--- PROBLEM TO WORK ON ---
The answer must consist only of the lines from the line with "let (i, s) := s.fresh" to the line with "OPTAG (R243). -/", both included, exactly as they stand below.
:::
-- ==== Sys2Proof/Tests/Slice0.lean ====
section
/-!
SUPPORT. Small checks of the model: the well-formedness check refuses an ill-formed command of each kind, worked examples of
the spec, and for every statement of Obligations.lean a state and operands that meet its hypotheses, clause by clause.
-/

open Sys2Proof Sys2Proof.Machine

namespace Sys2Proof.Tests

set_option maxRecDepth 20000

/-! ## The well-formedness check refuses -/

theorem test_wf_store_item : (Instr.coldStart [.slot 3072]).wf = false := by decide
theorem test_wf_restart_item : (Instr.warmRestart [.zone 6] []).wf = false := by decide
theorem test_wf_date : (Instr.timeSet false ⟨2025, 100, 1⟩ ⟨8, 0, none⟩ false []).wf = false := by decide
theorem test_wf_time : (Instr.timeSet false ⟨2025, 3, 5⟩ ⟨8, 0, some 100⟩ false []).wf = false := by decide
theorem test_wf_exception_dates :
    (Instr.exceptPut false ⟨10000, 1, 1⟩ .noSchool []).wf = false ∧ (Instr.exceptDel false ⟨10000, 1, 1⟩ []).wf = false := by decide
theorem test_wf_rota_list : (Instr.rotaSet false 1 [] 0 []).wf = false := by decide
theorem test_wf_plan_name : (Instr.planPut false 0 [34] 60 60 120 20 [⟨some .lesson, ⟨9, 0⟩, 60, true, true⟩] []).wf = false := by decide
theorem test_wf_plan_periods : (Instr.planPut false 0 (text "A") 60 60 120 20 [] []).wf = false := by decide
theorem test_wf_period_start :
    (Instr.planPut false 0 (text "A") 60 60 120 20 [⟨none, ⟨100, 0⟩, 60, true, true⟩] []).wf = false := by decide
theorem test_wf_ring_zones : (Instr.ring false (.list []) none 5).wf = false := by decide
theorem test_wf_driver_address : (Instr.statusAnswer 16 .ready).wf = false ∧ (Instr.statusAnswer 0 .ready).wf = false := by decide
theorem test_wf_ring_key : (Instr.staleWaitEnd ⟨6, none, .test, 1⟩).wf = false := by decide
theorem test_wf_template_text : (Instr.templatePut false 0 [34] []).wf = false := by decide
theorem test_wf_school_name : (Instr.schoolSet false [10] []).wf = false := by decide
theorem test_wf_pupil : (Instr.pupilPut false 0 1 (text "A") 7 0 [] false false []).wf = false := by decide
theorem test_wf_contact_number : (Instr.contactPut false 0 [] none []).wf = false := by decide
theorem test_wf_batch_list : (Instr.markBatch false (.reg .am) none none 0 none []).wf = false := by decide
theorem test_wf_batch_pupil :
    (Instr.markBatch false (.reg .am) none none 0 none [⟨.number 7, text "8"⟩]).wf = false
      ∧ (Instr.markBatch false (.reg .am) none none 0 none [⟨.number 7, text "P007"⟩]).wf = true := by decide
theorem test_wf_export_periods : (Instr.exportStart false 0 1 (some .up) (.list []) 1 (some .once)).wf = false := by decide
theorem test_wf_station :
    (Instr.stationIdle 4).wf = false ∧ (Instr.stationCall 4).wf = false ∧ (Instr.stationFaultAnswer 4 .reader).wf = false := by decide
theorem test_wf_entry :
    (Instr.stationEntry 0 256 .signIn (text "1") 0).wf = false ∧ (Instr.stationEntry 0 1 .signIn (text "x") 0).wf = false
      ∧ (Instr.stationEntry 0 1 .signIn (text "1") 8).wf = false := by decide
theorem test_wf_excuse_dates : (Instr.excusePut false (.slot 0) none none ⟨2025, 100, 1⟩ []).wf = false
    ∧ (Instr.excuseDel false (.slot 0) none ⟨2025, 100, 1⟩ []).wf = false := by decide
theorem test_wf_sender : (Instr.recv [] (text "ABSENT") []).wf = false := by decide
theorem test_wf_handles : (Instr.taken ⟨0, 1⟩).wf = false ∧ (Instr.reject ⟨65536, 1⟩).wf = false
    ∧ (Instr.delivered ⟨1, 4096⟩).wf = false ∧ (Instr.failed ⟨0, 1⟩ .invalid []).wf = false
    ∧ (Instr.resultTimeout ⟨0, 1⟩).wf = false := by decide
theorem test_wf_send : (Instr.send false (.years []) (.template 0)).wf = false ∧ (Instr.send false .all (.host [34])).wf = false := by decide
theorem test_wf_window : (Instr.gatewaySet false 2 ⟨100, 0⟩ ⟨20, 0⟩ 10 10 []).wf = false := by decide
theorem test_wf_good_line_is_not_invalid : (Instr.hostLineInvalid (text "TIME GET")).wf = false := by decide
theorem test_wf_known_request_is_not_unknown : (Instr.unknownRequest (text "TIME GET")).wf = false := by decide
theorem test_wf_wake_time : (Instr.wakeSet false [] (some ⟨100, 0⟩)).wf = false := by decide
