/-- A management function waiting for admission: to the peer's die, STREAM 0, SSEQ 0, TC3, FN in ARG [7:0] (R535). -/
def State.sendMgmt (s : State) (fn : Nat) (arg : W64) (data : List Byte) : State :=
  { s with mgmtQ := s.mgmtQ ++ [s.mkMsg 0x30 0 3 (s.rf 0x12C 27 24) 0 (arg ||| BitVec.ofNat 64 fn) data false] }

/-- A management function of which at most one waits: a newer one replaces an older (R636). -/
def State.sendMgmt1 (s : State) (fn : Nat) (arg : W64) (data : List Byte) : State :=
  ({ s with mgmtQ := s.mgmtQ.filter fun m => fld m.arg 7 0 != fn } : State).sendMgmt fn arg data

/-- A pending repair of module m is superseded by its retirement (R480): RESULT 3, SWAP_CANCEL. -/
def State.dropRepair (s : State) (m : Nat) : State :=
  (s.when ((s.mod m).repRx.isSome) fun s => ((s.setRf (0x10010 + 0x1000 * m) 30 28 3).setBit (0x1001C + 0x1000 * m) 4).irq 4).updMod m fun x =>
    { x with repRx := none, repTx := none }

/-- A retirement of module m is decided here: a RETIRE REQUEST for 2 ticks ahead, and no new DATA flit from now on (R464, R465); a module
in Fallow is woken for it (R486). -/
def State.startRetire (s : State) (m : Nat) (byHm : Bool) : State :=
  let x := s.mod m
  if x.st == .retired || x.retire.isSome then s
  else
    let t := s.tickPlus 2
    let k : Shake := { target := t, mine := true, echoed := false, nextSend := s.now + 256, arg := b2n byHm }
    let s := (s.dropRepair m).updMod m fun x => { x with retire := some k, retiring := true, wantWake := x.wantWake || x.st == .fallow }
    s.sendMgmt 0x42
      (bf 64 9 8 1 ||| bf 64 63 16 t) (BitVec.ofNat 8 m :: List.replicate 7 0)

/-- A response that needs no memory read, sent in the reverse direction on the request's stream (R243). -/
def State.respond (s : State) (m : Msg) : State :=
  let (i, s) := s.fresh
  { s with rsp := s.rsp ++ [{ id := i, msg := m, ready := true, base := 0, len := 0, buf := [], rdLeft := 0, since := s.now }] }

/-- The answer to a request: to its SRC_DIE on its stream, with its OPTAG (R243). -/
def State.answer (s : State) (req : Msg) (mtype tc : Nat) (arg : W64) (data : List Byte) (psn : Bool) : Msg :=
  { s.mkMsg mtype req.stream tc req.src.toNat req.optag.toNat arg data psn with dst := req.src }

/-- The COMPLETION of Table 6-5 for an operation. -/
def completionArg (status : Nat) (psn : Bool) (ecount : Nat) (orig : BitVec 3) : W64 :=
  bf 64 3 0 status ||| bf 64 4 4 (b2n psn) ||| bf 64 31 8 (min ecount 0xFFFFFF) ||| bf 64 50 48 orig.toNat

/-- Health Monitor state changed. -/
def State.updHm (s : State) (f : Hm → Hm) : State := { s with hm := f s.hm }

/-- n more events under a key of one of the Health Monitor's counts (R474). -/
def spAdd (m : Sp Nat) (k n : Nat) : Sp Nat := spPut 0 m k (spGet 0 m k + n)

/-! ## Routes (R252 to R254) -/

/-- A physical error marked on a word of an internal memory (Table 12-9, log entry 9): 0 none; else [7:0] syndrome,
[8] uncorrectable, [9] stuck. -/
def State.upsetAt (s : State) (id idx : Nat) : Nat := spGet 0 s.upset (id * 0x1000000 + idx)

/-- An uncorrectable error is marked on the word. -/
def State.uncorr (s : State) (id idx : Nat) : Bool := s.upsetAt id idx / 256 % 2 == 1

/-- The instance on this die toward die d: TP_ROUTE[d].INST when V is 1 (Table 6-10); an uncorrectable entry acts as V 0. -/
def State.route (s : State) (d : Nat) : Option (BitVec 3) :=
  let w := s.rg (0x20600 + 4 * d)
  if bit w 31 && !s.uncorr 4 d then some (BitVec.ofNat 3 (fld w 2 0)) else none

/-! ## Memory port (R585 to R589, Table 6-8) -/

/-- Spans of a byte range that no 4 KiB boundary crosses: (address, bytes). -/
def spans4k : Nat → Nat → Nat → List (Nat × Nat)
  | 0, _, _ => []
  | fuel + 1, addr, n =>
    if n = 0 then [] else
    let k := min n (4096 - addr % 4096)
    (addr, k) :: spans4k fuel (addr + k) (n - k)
:::
--- SOLUTION ---
  let (i, s) := s.fresh
  { s with rsp := s.rsp ++ [{ id := i, msg := m, ready := true, base := 0, len := 0, buf := [], rdLeft := 0, since := s.now }] }

/-- The answer to a request: to its SRC_DIE on its stream, with its OPTAG (R243). -/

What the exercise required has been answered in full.